Neither is better. CA18rnx is warmer, softer, more forgiving. G18rnx is more lively and detailed. All of the "RNX" drivers share the same motor.


----------



## demon2091tb (May 30, 2005)

So each driver has the same motor, cone materials and phase plugs differ, and the specs that are dependant on the materials and such differ as well.


----------



## matdotcom2000 (Aug 16, 2005)

Yea all of that is great but which is better the Adire extremis or the seas? And when I mean better I am refering to SQ. I would like some CDT eurosports with a midbass, from what I am seeing is both of these speakers have the potential but I want to know what the top end is like (400hz and up)? Is it clear up there or what?


----------



## 10K2HVN (Mar 8, 2005)

matdotcom2000 said:


> Yea all of that is great but which is better the Adire extremis or the seas? And when I mean better I am refering to SQ. I would like some CDT eurosports with a midbass, from what I am seeing is both of these speakers have the potential but I want to know what the top end is like (400hz and up)? Is it clear up there or what?


lol


----------



## fin (Sep 8, 2005)

Cheers heaps for the info, it's highly appreciated btw.


----------



## capslock (Sep 20, 2005)

I actually have taken apart an L18RNX/P and simulated the B-field. 

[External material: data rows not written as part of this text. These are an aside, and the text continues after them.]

/-- Bedrock context 0 exists, with WIN 0. -/
def parking : State := { base with bedrock := vset base.bedrock 0 ⟨true, false, 0, Timeline.zero⟩ }.withG 7 0x3000

theorem witness_EngineInstructions :
    base.occupied = true ∧ base.Calm ∧ parking.Calm ∧ base.ScalarReady .never true false [5, 6, 7] ∧ (base.rd 5).toNat ≤ 2 ^ 40
    ∧ (base.timeline (.copy 1 0)).issued + 1 < 2 ^ 63 ∧ base.outstanding (.copy base.hart.tag 0) < 16
    ∧ copying.ScalarReady .never true false [5, 6, 7] ∧ 16 ≤ copying.outstanding (.copy copying.hart.tag 0)
    ∧ (base.withG 5 0x10000000001).ScalarReady .never true false [5, 6, 7] ∧ 2 ^ 40 < ((base.withG 5 0x10000000001).rd 5).toNat
    ∧ base.ScalarReady .never true false [5, 8] ∧ (base.rd 8).toNat % 32 = 0 ∧ (base.rd 9).toNat % 32 ≠ 0
    ∧ base.ScalarReady .never true false [5, 9] ∧ base.Words (base.rd 8) 4 (fun _ => 0)
    -- CPYX: a count of 2 elements of 4 bytes within limits, its index array aligned and not; beyond the limits
    ∧ (let s := base.holdsWords [0x5000, 0x6000, 0x7000, 0x400000002];
      s.Words (s.rd 8) 4 (fun j => BitVec.ofNat 64 ([0x5000, 0x6000, 0x7000, 0x400000002].getD j 0)) ∧ s.ScalarReady .never true false [5, 8])
    ∧ (let s := base.holdsWords [0x5000, 0x6000, 0x7002, 0x400000002];
      s.Words (s.rd 8) 4 (fun j => BitVec.ofNat 64 ([0x5000, 0x6000, 0x7002, 0x400000002].getD j 0)))
    -- CPY2 beyond 2^40 bytes
    ∧ (let s := base.holdsWords [0x5000, 0x6000, 0xFFFFFFFFFFFFFFFF, 0];
      s.Words (s.rd 8) 4 (fun j => BitVec.ofNat 64 ([0x5000, 0x6000, 0xFFFFFFFFFFFFFFFF, 0].getD j 0)))
    -- PARK and UNPARK
    ∧ parking.ScalarReady .never true true [5, 8, 7] ∧ (parking.rd 7).toNat % 65536 = 0x3000 + 0
    ∧ (vget parking.bedrock bedrockDefault 0).exist = true ∧ (vget parking.bedrock bedrockDefault 0).closing = false
    ∧ parking.st.win = (vget parking.bedrock bedrockDefault 0).win ∧ (parking.rd 8).toNat % 64 = 0
    ∧ parking.Words (parking.rd 8) 8 (fun _ => 0) ∧ parking.outstanding (.bedrock 0) < 32
    ∧ (vget base.bedrock bedrockDefault 0).exist = false ∧ parking.hart.sv = false
    ∧ (let s : State := { parking with
        bedrock := vset base.bedrock 0 ⟨true, false, 5, Timeline.zero⟩, ops := List.replicate 32 { copyOp with ctx := .bedrock 0 } };
      s.st.win ≠ (vget s.bedrock bedrockDefault 0).win ∧ 32 ≤ s.outstanding (.bedrock 0) ∧ s.byService.hart.sv = true)
    ∧ (let s := parking.holdsWords [0, 0, 0, 0, 3];
      s.Words (s.rd 8) 8 (fun j => if j = 4 then 3 else 0))
    -- a CPY of no byte
    ∧ base.rd 0 = 0 ∧ base.rd 5 ≠ 0 ∧ base.hart.isControl = false ∧ base.hart.run = .running ∧ base.ops = []
    ∧ (let s := parking.holdsWords [0, 0x5000, 0x5040, 32, 1];
      s.Words (s.rd 8) 8 (fun j => BitVec.ofNat 64 ([0, 0x5000, 0x5040, 32, 1].getD j 0)))
    ∧ base.sending.ReleaseWaits 3 ∧ base.sending.ScalarReady .never true true [5, 7, 8] ∧ ¬base.ReleaseWaits 3
    ∧ (base.sending.holdsWords [0x5000, 0x6000, 0x7000, 0x400000002]).Calm := by
  with_reducible and_intros
  all_goals first
    | decide +kernel
    | exact scalar_ready (by decide +kernel) | exact vec_ready (by decide +kernel) (by decide +kernel)
    | exact fits_of (by decide +kernel) | exact sig_matches (by decide +kernel) | exact reaches_of (by decide +kernel)
    | exact words_of (by decide +kernel) | exact okIs_eq (by decide +kernel) | exact memIs_ex (by decide +kernel)
    | exact isOk_ex (by decide +kernel) | exact sig_fails (by decide +kernel) | (unfold State.Calm; decide +kernel)
    | (unfold State.Quiet State.Calm; decide +kernel) | (unfold State.M0Clear; decide +kernel) | (unfold Apart; decide +kernel)
    | (unfold State.ReleaseWaits; decide +kernel) | exact tries_of (by decide +kernel)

http://www.diyaudio.com/forums/showthread.php?s=&postid=727382#post727382

Note that my B plot only plots the magnitude of B along the gap. I really have to figure out how to plot the magnitude of B x z.


----------



## Bobo (Aug 6, 2005)

npdang said:


> Neither is better. CA18rnx is warmer, softer, more forgiving. G18rnx is more lively and detailed. All of the "RNX" drivers share the same motor.


The G has a phase plug, right? Would this make it better for us with drivers mounted way off axis?


----------



## torog (Oct 2, 2005)

Hi! Where could I buy these speakers?


----------



## FaintReality (May 15, 2005)

torog said:


> Hi! Where could I buy these speakers?



This web sites store and/or Solen.ca


----------